5 Dans quelle mesure peut-on parler d’une insurrection des corps ? L’intense couverture médiatique des révoltes arabes a fait la part belle aux images de femmes où ces dernières avaient revêtu les habits et les attributs de la liberté, allant jusqu’à l’incarner dans les manifestations publiques. C’est particulièrement le cas de certaines photographies prises en Tunisie où parmi les valeurs de la nation démocratique, la « Liberté », était représentée par une femme, ou une jeune fille, montée sur les épaules d’un jeune homme tout en agitant le drapeau national. Ces images qui ont circulé dans toute la globosphère, ne sont pas sans rappeler celles de la Révolution française que les commentateurs étrangers ont érigée en modèle de l’épisode tunisien. On ne peut manquer d’évoquer alors la célébration à partir de 1792 de « la République en allégorie [féminine] de la Liberté », avec Maurice Agulhon (1979) qui, dans son étude iconographique, montre comment elle « a eu la double forme de la représentation plastique et de la théâtralité vivante ». Et le discours traduit en figures allégoriques avait « un peuple entier comme auditoire » (Agulhon, 1979 : 40). Désormais, l’image de la déesse disputera sa place, selon les époques, à celle de la sauvageonne montant sur les barricades.
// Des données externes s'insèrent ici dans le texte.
/-! ## Retention sleep (R110, R111, R133) -/

def noAllocation (s : State) (c : Nat) : Bool := s.teams.all fun (_, t) => t.core != c || t.allocs.isEmpty
def noRunnable (s : State) (c : Nat) : Bool :=
  s.teams.all fun (_, t) => t.core != c || t.threads.all fun th => th.st != .runnable && th.st != .inBundle && th.st != .held
/-- The issue's results can be taken. -/
def completes (s : State) (tk : Nat) (i : Inflight) : Bool := match execComplete tk i.id s with | .refused _ => false | _ => true
/-- An issue holds at what it waits for: no lane of it is under way, and its results cannot be taken yet (R111). -/
def holdsAtWait (s : State) (tk : Nat) (i : Inflight) : Bool := i.lanes.all (fun l => !(l.openLoad || l.openStore)) && !completes s tk i
/-- Every issued instruction is complete or holds at its wait, the store buffer has performed, the matrix queue and the streams of drains are
empty, no copy command stands inside a billet (log 105), and no message of the core is in flight (R111). -/
def coreDrained (s : State) (c : Nat) : Bool :=
  let k := s.core c
  k.sb.isEmpty && k.matq.isEmpty && k.port.isEmpty && k.owedInv.isEmpty && k.owedClose.isEmpty &&
  k.up.all (fun (_, q) => q.isEmpty) && k.down.all (fun (_, q) => q.isEmpty) && k.walkers.all (fun (_, w) => w.ended.isSome) &&
  k.copyq.all (fun (_, q) => q.all fun x => x.op != 4 && x.inside.isNone) &&
  s.teams.all fun (tk, t) => t.core != c || t.iw.all (holdsAtWait s tk)
/-- The core sleeps: owned words go home, tracked lines are given up, every holding goes (R133, R48, R110). -/
def fallAsleep (s : State) (c : Nat) : State :=
  let s := ((s.core c).l1.map Prod.fst).foldl (fun s l => evictL1 s c l) s
  s.updCore c fun k => { k with asleep := true, l1 := [], filter := [], kc := [], tlb := [], walkers := [] }
/-- On its own (R110, R111), or sent by a power cap (R436). -/
def execRetentionSleep (xCore : Nat) (s : State) : Out :=
  let k := s.core xCore
  if !s.coreEnabled xCore || k.asleep || k.emergency then notNow "the core is asleep, disabled or in an emergency"
  else if !k.sleepAsked && !(noAllocation s xCore && noRunnable s xCore) then notNow "a live allocation or a runnable thread keeps the core awake"
  else if !coreDrained s xCore then notNow "the core has not drained"
  else .next (fallAsleep s xCore)
/-- The driver is told of an emergency sleep: the device ring and every context with a team on the core (R417), and PWRSTAT.EMERG. -/
def reportEmergency (s : State) (c : Nat) : State :=
  let r := healthRecord 9 0 0 0 0 0 0 0 0 c 0 s.ns
  let xs := dedup ((s.teams.filter fun (_, t) => t.core == c).map fun (_, t) => t.ctx)
  let s := xs.foldl (fun s x => s.postCtx x r) (s.postDevice r)
  s.updReg fun g => { g with pwrstat := setBit g.pwrstat 6 true }
/-- The core is to take an emergency sleep. One that the temperature alone forces ends as the core has cooled; where a power cap has asked the
core to sleep before, it ends when the governor allows it (R111). -/
def tripSleep (s : State) (c : Nat) : State :=
  s.updCore c fun k => { k with sleepAsked := true, emergency := true, wakeAllowed := if k.sleepAsked then k.wakeAllowed else true }
/-- Above 115 degrees, or as the emergency cap asks: issue stops, and once the core has drained it sleeps without saving. -/
def execEmergencyRetentionSleep (xCore : Nat) (s : State) : Out :=
  let k := s.core xCore
  if !s.coreEnabled xCore || k.asleep then notNow "the core is asleep or disabled"
  else if !k.emergency && k.temp ≤ 1150 then notNow "no trip"
  else if coreDrained s xCore then
    .next (fallAsleep (tripSleep (reportEmergency s xCore) xCore) xCore)
  else if k.emergency && k.sleepAsked then notNow "the core has not drained"
  else .next (tripSleep s xCore)
/-- A resident thread could run, or could come to run once suspended copy commands go on or an issue that is held completes (R111). -/
def wakeWanted (s : State) (c : Nat) : Bool :=
  (let w := s.updCore c fun k => { k with asleep := false }; w.teams.any fun (tk, t) => t.core == c && t.iw.any (completes w tk)) ||
  (s.core c).copyq.any (fun (_, q) => !q.isEmpty) || s.teams.any fun (_, t) => t.core == c && t.threads.any fun th => th.st == .runnable || th.st == .inBundle || th.st == .held || sleepOver s c th
def execRetentionWake (xCore : Nat) (s : State) : Out :=
  let k := s.core xCore
  if !k.asleep then notNow "the core is awake"
  else if k.sleepAsked && (!k.wakeAllowed || 1150 < k.temp) then notNow "the governor does not let the core wake, or it is above 115 degrees"
  else if !k.sleepAsked && !wakeWanted s xCore then notNow "no resident thread could run"
  else .next (wakeCore s xCore)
6 Pendant les révoltes arabes, cette imagerie des femmes en position de « guide », qui a coïncidé avec des moments forts de la révolte, ne correspond pas à la prise de pouvoir réel par des forces hégémoniques situées du côté du masculin, puis sa récupération par des forces rétrogrades. Pourtant, il faut reconnaître que c’est avec ces révoltes que de nombreuses résistances féminines se sont exprimées et que les femmes ne peuvent plus être uniquement considérées comme des victimes de la domination.
7 Leurs résistances, nous avons choisi de les analyser à partir des expressions et des subjectivités qui manifestent la présence et l’implication des corps. Travailler sur la façon dont les corps parlent, comme ceux des Femen, revient à s’intéresser à des actions dont les signaux renvoient à ceux du body art où « l’atteinte au corps… est appel de sens » (Le Breton, 2017 : 37-38), appel à témoins. Le spectateur est amené à participer afin « que le trouble du corps devienne trouble de pensée pour les autres » (ibid. : 42). Les Femen, Aliaa Magda Elmahdy et Amina Sboui, en posant dénudées sur les réseaux sociaux – la première, le 23 octobre 2011, la seconde le 1er mars 2013 – bousculent les règles de la pudeur, où le corps féminin renvoie à l’honneur de la famille et à la préservation de l’honneur social. Le regard du public, convié à participer à la mise en scène, en est troublé [3]. Amina a tatoué sur sa poitrine « mon corps n’est l’honneur de personne ». Rompant avec les règles de l’honneur dont le corps des femmes serait le garant dans les sociétés méditerranéennes et qui, en fait, organise la compétition sexuelle autant que sociale entre les hommes, elle se désaffilie des relations à la famille et aux hommes de la famille qui contrôlent ces règles. Son corps n’appartient plus à cet espace bordé par les codes. Elle met en scène un corps fonctionnant comme « grand acteur utopique », décrit par Michel Foucault (2009) :
Le masque, le signe tatoué, le fard dépose sur le corps tout un langage… [Ils] placent le corps dans un autre espace, ils le font entrer dans un lieu qui n’a pas de lieu directement dans le monde, ils font de ce corps un fragment d’espace imaginaire qui va communiquer avec l’univers des divinités ou avec l’univers d’autrui… [Ce] sont des opérations par lesquelles le corps est arraché à son espace propre et projeté dans un autre espace (Foucault,
2009 : 3).
9 Dans l’espace des réseaux sociaux, le corps dénudé fonctionne comme corps utopique. On peut alors en être troublé, aujourd’hui.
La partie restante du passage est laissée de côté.